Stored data
----

-- ==== Sys2Proof/Machine/Tally.lean ====
section
/-!
DEFINITION. Tallies, bindings, module presence and pin faults (chapter 25).
-/

namespace Sys2Proof.Machine

/-- BIND_MODE in force at port p (Table 25.2). -/
def Port.bindMode (q : Port) : Nat := (byteAt q.bindCfg 0).toNat

/-- The port reads its tally: present, and its protocol is JESD204C (R421). -/
def State.readsTally (s : State) (p : Nat) : Bool := decide (s.protocol p = 1) && (s.port p).present

/-- The tally bus of port p is declared faulty (Table 25.3). -/
def State.busFaulty (s : State) (p : Nat) : Bool := decide (tabGet 0 s.pins.kinds (16 + p / 2) ≠ 0)

/-- A tally read of port p starts (R420, R421); `ends` says whether a pass can end a withholding (R425). -/
def startTally (p : Nat) (ends : Bool) (s : State) : State :=
  s.modPort p (fun q => { q with tallySt := 1, tallyTry := 0, tallyEnds := ends })

/-- TALLY_READ_START (R420, R421): a read that is due starts, one at a time on a bus and the even port first; on a faulty
bus it waits (Table 25.3). -/
def execTallyReadStart (p : Nat) (s : State) : Host.Outcome State Fault Refusal :=
  .next (
    let mate := if p % 2 = 0 then p + 1 else p - 1
    let due := fun k => s.readsTally k && decide ((s.port k).bind = 0 ∧ (s.port k).tallySt ≠ 1)
    if s.clocked && decide (p < 16 ∧ 7 ≤ s.kin.phase ∧ s.kin.phase ≤ 9) && due p && !s.busFaulty p &&
        decide ((s.port mate).tallySt ≠ 1) && !(decide (p % 2 = 1) && due mate) then startTally p true s
    else s)

/-- TALLY_RETRY (R420): a read that is not acknowledged is tried again, twice at most. -/
def execTallyRetry (p : Nat) (s : State) : Host.Outcome State Fault Refusal :=
  .next (
    if s.clocked && decide (p < 16 ∧ (s.port p).tallySt = 1 ∧ (s.port p).tallyTry < 2) then
      s.modPort p (fun q => { q with tallyTry := q.tallyTry + 1 })
    else s)

/-- The binding accepts the record (R424, mode 2). -/
def bindMatches (cfg rec' : List Byte) : Bool :=
  decide (leAt rec' 4 2 = leAt cfg 2 2) &&
    (List.range 4).any (fun i => decide (leAt cfg (4 + 2 * i) 2 ≠ 0 ∧ leAt cfg (4 + 2 * i) 2 = leAt rec' 6 2)) &&
    decide ((byteAt cfg 12).toNat ≤ (byteAt rec' 8).toNat)

/-- Checks 2–4 of R423: the reason of the first that fails, 0 when all pass. -/
def recordReason (d : List Byte) : Nat :=
  if byteAt d 0 ≠ 0x54 ∨ byteAt d 1 ≠ 0x4C then 2
  else if crc32 (d.take 28) ≠ wd (leAt d 28 4) then 3
  else if byteAt d 2 ≠ 1 ∨ (byteAt d 3 ≠ 0xA5 ∧ byteAt d 3 ≠ 0x5A) then 4
  else 0

/-- The record says that the module is inserted reversed (R422). -/
def recordReversed (d : List Byte) : Bool := decide (recordReason d = 0 ∧ byteAt d 3 = 0x5A)

/-- The binding after a read that ends with `reason`, 0 for a pass (R424, R425, Table 25.3). -/
def bindAfter (q : Port) (reason : Nat) : Nat :=
  if reason = 0 then
    (if q.bind = 2 ∧ q.tallyEnds = false then 2 else if q.bindMode = 0 then 3 else 1)
  else if q.bind = 2 then 2
  else if reason = 6 ∧ q.bind ≠ 0 then q.bind
  else if q.bindMode = 0 then 3
  else if q.bindMode = 1 ∧ reason = 5 then q.bind
  else 2

/-- A read ends with a reason other than 0: TALLY_INVALID (R423). -/
def tallyFails (p reason : Nat) (s : State) : State :=
  ((s.modPort p (fun q => { q with tallySt := 3, tallyRev := false, reason := reason, bind := bindAfter q reason })).count
    (portP p 0x3C) 1).raise 0xF8 [BitVec.ofNat 8 p, BitVec.ofNat 8 reason]

/-- The record of a completed read is copied to PORT_TALLY_REC (R422) and judged (R423–R425). -/
def tallyRecord (p : Nat) (d : List Byte) (s : State) : State :=
  let d := (d ++ List.replicate 32 0).take 32
  let s := (List.range 8).foldl (fun s i => s.putPar (portP p (0x31 + i)) (wd (leAt d (4 * i) 4))) (s.count (portP p 0x3B) 1)
  let q := s.port p
  let r := recordReason d
  if r ≠ 0 then tallyFails p r s
  else if recordReversed d then
    (s.modPort p (fun q => { q with tallySt := 2, tallyRev := true, bind := 2 })).raise 0xFC [BitVec.ofNat 8 p]
  else if q.bindMode = 2 ∧ bindMatches q.bindCfg d = false then tallyFails p 5 s
  else s.modPort p (fun q => { q with tallySt := 2, tallyRev := false, bind := bindAfter q 0 })

/-- TALLY_READ_DONE (R422–R425): a read that is not acknowledged fails only after its retries. -/
def execTallyReadDone (p : Nat) (answer : TallyAnswer) (s : State) : Host.Outcome State Fault Refusal :=
  .next (
    if !(s.clocked && decide (p < 16 ∧ (s.port p).tallySt = 1)) then s
    else match answer with
      | .record d => tallyRecord p d s
      | .noAck => if 2 ≤ (s.port p).tallyTry then tallyFails p 1 s else s
      | .busFault => tallyFails p 6 s)

/-- A write of PORT_TALLY_CTRL (R421): the tally of a JESD204C port is read again. -/
def writeTallyCtrl (p : Nat) (v : Word) (s : State) : Nat × State :=
  if !v.getLsbD 0 then (stSuccess, s)
  else if (s.port p).tallySt = 1 then (stBusy, s)
  else if !(s.port p).present then (stRange, s)
  else (stSuccess, if s.protocol p = 1 then startTally p true s else s)

/-- TALLY_REREAD (R421): a host write of PORT_TALLY_CTRL. -/
def execTallyReread (p : Nat) (v : Word) (s : State) : Host.Outcome State Fault Refusal :=
  .next (if p < 16 then hostEntry (portP p 0x3F) (writeTallyCtrl p v) s else s)

/-- PRESN_CHANGE (R426): a stable change of MOD_PRESN; a port whose protocol is not JESD204C ignores it (R421). -/
def execPresnChange (p : Nat) (present : Bool) (s : State) : Host.Outcome State Fault Refusal :=
  .next (
    if !(s.clocked && decide (p < 16)) || !s.variant.hasPort p || decide ((s.port p).present = present) then s
    else
      let t := s.modPort p (fun q => { q with present := present })
      if s.protocol p ≠ 1 then t
      else
        let t := t.count (portP p 0x3D) 1
        if present then
          (t.modPort p (fun q => { q with bind := 0, tallySt := 0, tallyTry := 0, tallyRev := false })).raise 0xFA [BitVec.ofNat 8 p]
        else
          (t.modPort p (fun q =>
            { q with bind := 0, tallySt := if q.tallySt = 1 then 0 else q.tallySt, tallyTry := 0, tallyRev := false
                     laneSt := if (s.linkOf p false).isNone && !q.txFault then 0 else q.laneSt })).raise 0xFB [BitVec.ofNat 8 p])

/-- Two probes in a row against the declared state change it (R427): the runs after a probe that sees `kind`, and the new
declared kind when there is one. -/
def probeRun (s : State) (key declared kind : Nat) : Tab (Nat × Nat) × Option Nat :=
  if decide (kind ≠ 0) = decide (declared ≠ 0) then (tabSet (0, 0) s.pins.runs key (0, 0), none)
  else if 1 ≤ (tabGet (0, 0) s.pins.runs key).1 then (tabSet (0, 0) s.pins.runs key (0, 0), some kind)
  else (tabSet (0, 0) s.pins.runs key (1, kind), none)

/-- Declares a kind of pin `key`. -/
def setKind (key kind : Nat) (s : State) : State :=
  { s with pins := { s.pins with kinds := tabSet 0 s.pins.kinds key kind } }

/-- Counts a fault of trigger line `n` (Table 25.4). -/
def countLine (n : Nat) (s : State) : State :=
  { s with pins := { s.pins with counts := tabMod 0 s.pins.counts n (fun c => min 255 (c + 1)) } }

/-- A port, bus or MOD_PRESN fault of port p: the active bit, the kind and the count (R428, Table 25.4). -/
def portFault (p bit kind : Nat) (s : State) : State :=
  (s.modPort p (fun q => { q with faults := putBit q.faults bit true, faultKind := kind })).count (portP p 0x3A) 1

/-- The fault of port p is no longer active. -/
def portFaultEnds (p bit : Nat) (s : State) : State := s.modPort p (fun q => { q with faults := putBit q.faults bit false })

/-- The present ports of tally bus `j`. -/
def State.busPorts (s : State) (j : Nat) : List Nat := [2 * j, 2 * j + 1].filter s.variant.hasPort

/-- A tally bus is declared faulty (Table 25.3): tristated, reported, counted at both ports. -/
def busFault (j line kind : Nat) (s : State) : State :=
  let s := (setKind (16 + j) kind s).raise 0xFD [BitVec.ofNat 8 j, BitVec.ofNat 8 line, BitVec.ofNat 8 kind]
  (s.busPorts j).foldl (fun s p => portFault p 0 kind s) s

/-- The fault of a chassis line clears or is declared by its probe: event 0xF1 or 0xF0 (Table 25.3). -/
def lineProbe (n kind : Nat) (s : State) : State :=
  let s := setKind n kind s
  let s := if n = 8 ∧ kind ≠ 0 then { s with tnd := { s.tnd with lines := putBit s.tnd.lines 8 false } } else s
  if kind = 0 then s.raise 0xF1 [BitVec.ofNat 8 n]
  else (countLine n s).raise 0xF0 [BitVec.ofNat 8 n, BitVec.ofNat 8 kind]

/-- Runs a probe of a pin whose declared kind is `declared`; `act` is the reaction to a change. -/
def probe (key declared kind : Nat) (act : Nat → State → State) (s : State) : State :=
  let r := probeRun s key declared kind
  let s := { s with pins := { s.pins with runs := r.1 } }
  match r.2 with
  | some k => act k s
  | none => s

/-- The kind declared for a pin. -/
def State.kind (s : State) (key : Nat) : Nat := tabGet 0 s.pins.kinds key

/-- PIN_BIAS_PROBE (R427, R428): one probe of an idle receiver or a released pin; `kind` is 0 when it passes.  A tristated
driver and a reversed timing line are not probed, and a faulty tally bus has its own probe. -/
def execPinBiasProbe (pin : Pin) (kind : Nat) (s : State) : Host.Outcome State Fault Refusal :=
  .next (
    if !s.clocked || decide (4 < kind) then s
    else match pin with
      | .trig n =>
        if 8 ≤ n ∨ hasBit s.pins.tristated n ∨ 1 < kind then s else probe n (s.kind n) kind (lineProbe n) s
      | .starIn => probe 8 (s.kind 8) kind (lineProbe 8) s
      | .sync =>
        if s.kind 10 = 5 then s
        else probe 10 (s.kind 10) kind (fun k s =>
          let s := setKind 10 k s
          if k = 0 then s else s.raise 0xF2 [0, BitVec.ofNat 8 k]) s
      | .sysref =>
        if s.kind 11 = 5 then s
        else probe 11 (s.kind 11) kind (fun k s =>
          let s := setKind 11 k s
          if k = 0 then s else s.raise 0xF2 [1, BitVec.ofNat 8 k]) s
      | .lampRx =>
        if 2 < kind then s
        else probe 13 (s.kind 13) kind (fun k s =>
          let s := setKind 13 k s
          if k = 0 then s else s.raise 0xFE [1, BitVec.ofNat 8 k]) s
      | .tally j line =>
        if 8 ≤ j ∨ s.kind (16 + j) ≠ 0 then s else probe (16 + j) 0 kind (fun k s => if k = 0 then s else busFault j line k s) s
      | .presn p =>
        if 16 ≤ p ∨ s.variant.hasPort p = false then s
        else probe (48 + p) (if hasBit (s.port p).faults 1 then 1 else 0) kind (fun k s =>
          if k = 0 then portFaultEnds p 1 s
          else (portFault p 1 k s).raise 0xFF [BitVec.ofNat 8 p, BitVec.ofNat 8 k]) s
      | .rxLane p =>
        if 16 ≤ p ∨ s.protocol p = 0 then s
        else probe (32 + p) (if hasBit (s.port p).faults 2 then 1 else 0) kind (fun k s =>
          if k = 0 then portReset p (portFaultEnds p 2 s) else raiseBias p k s) s
      | .starOut => s
      | .lampTx => s
      | .kindled => s
      | .txLane _ => s)
where
  raiseBias (p k : Nat) (s : State) : State := (portFault p 2 k s).raiseLane p 5

/-- The driver of chassis line `n` (9 is STAR_OUT) drives, so that it is read back (R427). -/
def State.drivesLine (s : State) (n : Nat) : Bool :=
  hasBit s.tnd.driven (if n = 9 then 8 else n) && !hasBit s.pins.tristated n

/-- A short of a chassis-line driver: tristated and reported (Table 25.3). -/
def shortLine (n kind : Nat) (s : State) : State :=
  let s := countLine n (setKind n kind s)
  let s := { s with pins := { s.pins with tristated := putBit s.pins.tristated n true } }
  s.raise 0xF0 [BitVec.ofNat 8 n, BitVec.ofNat 8 kind]

/-- DRIVER_READBACK_FAULT (R427, R428): 16 cycles of mismatch declare a short of kind 2, 3 or 4. -/
def execDriverReadbackFault (pin : Pin) (kind : Nat) (s : State) : Host.Outcome State Fault Refusal :=
  .next (
    if !s.clocked || decide (kind < 2 ∨ 4 < kind) then s
    else match pin with
      | .trig n => if n < 8 && s.drivesLine n then shortLine n kind s else s
      | .starOut => if s.drivesLine 9 then shortLine 9 kind s else s
      | .lampTx => if s.lamp.pairOn && decide (s.kind 12 = 0) then (setKind 12 kind s).raise 0xFE [0, BitVec.ofNat 8 kind] else s
      | .kindled =>
        if s.kin.pullDown && decide (kind = 3 ∧ s.kind 14 = 0) then (setKind 14 3 s).raise 0xFE [2, 3] else s
      | .tally j line => if j < 8 ∧ s.kind (16 + j) = 0 then busFault j line kind s else s
      | .txLane p =>
        if p < 16 ∧ s.protocol p ≠ 0 ∧ s.kin.outputs = true ∧ (s.port p).txFault = false then
          ((portFault p 3 kind s).modPort p (fun q =>
            { q with txFault := true, laneSt := if (s.linkOf p false).isNone then 7 else q.laneSt })).raiseLane p 4
        else s
      | .starIn => s
      | .sync => s
      | .sysref => s
      | .lampRx => s
      | .presn _ => s
      | .rxLane _ => s)

/-- TIMING_LINE_REVERSED (R427): SYNC (0) or SYSREF (1) is declared reversed, and its captures are ignored. -/
def execTimingLineReversed (line : Nat) (s : State) : Host.Outcome State Fault Refusal :=
  .next (
    if s.clocked && decide (line < 2 ∧ s.kind (10 + line) ≠ 5) then
      (setKind (10 + line) 5 s).raise 0xF2 [BitVec.ofNat 8 line, 5]
    else s)

/-- TIMING_REVERSED_CLEARED (R427): the reversed line is used again. -/
def execTimingReversedCleared (line : Nat) (s : State) : Host.Outcome State Fault Refusal :=
  .next (if s.clocked && decide (line < 2 ∧ s.kind (10 + line) = 5) then setKind (10 + line) 0 s else s)

/-- TALLY_BUS_PROBE (R428): a faulty bus that passes is used again, and present modules are re-read. -/
def execTallyBusProbe (bus line kind : Nat) (s : State) : Host.Outcome State Fault Refusal :=
  .next (
    if s.clocked && decide (bus < 8 ∧ line < 2 ∧ kind = 0 ∧ s.kind (16 + bus) ≠ 0) then
      let s := setKind (16 + bus) 0 s
      (s.busPorts bus).foldl (fun s p =>
        let s := portFaultEnds p 0 s
        if s.readsTally p then startTally p (decide ((s.port p).bind = 0)) s else s) s
    else s)

/-- LAMP_TX_READBACK (R428): an idle bit that reads back right ends the fault of LAMP_TX. -/
def execLampTxReadback (kind : Nat) (s : State) : Host.Outcome State Fault Refusal :=
  .next (if s.clocked && decide (kind = 0 ∧ s.kind 12 ≠ 0) then setKind 12 0 s else s)

/-- PRESN_NO_ACK (R428): present with no acknowledge and no lane signal for 1 s. -/
def execPresnNoAck (p : Nat) (s : State) : Host.Outcome State Fault Refusal :=
  .next (
    if s.clocked && decide (p < 16) && (s.port p).present && !hasBit (s.port p).faults 1 then
      (portFault p 1 2 s).raise 0xFF [BitVec.ofNat 8 p, 2]
    else s)

end Sys2Proof.Machine
end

----

Exercise details
Within these records, how many lines include the word "hasBit"? The reply should be that number alone.

Exercise solution
5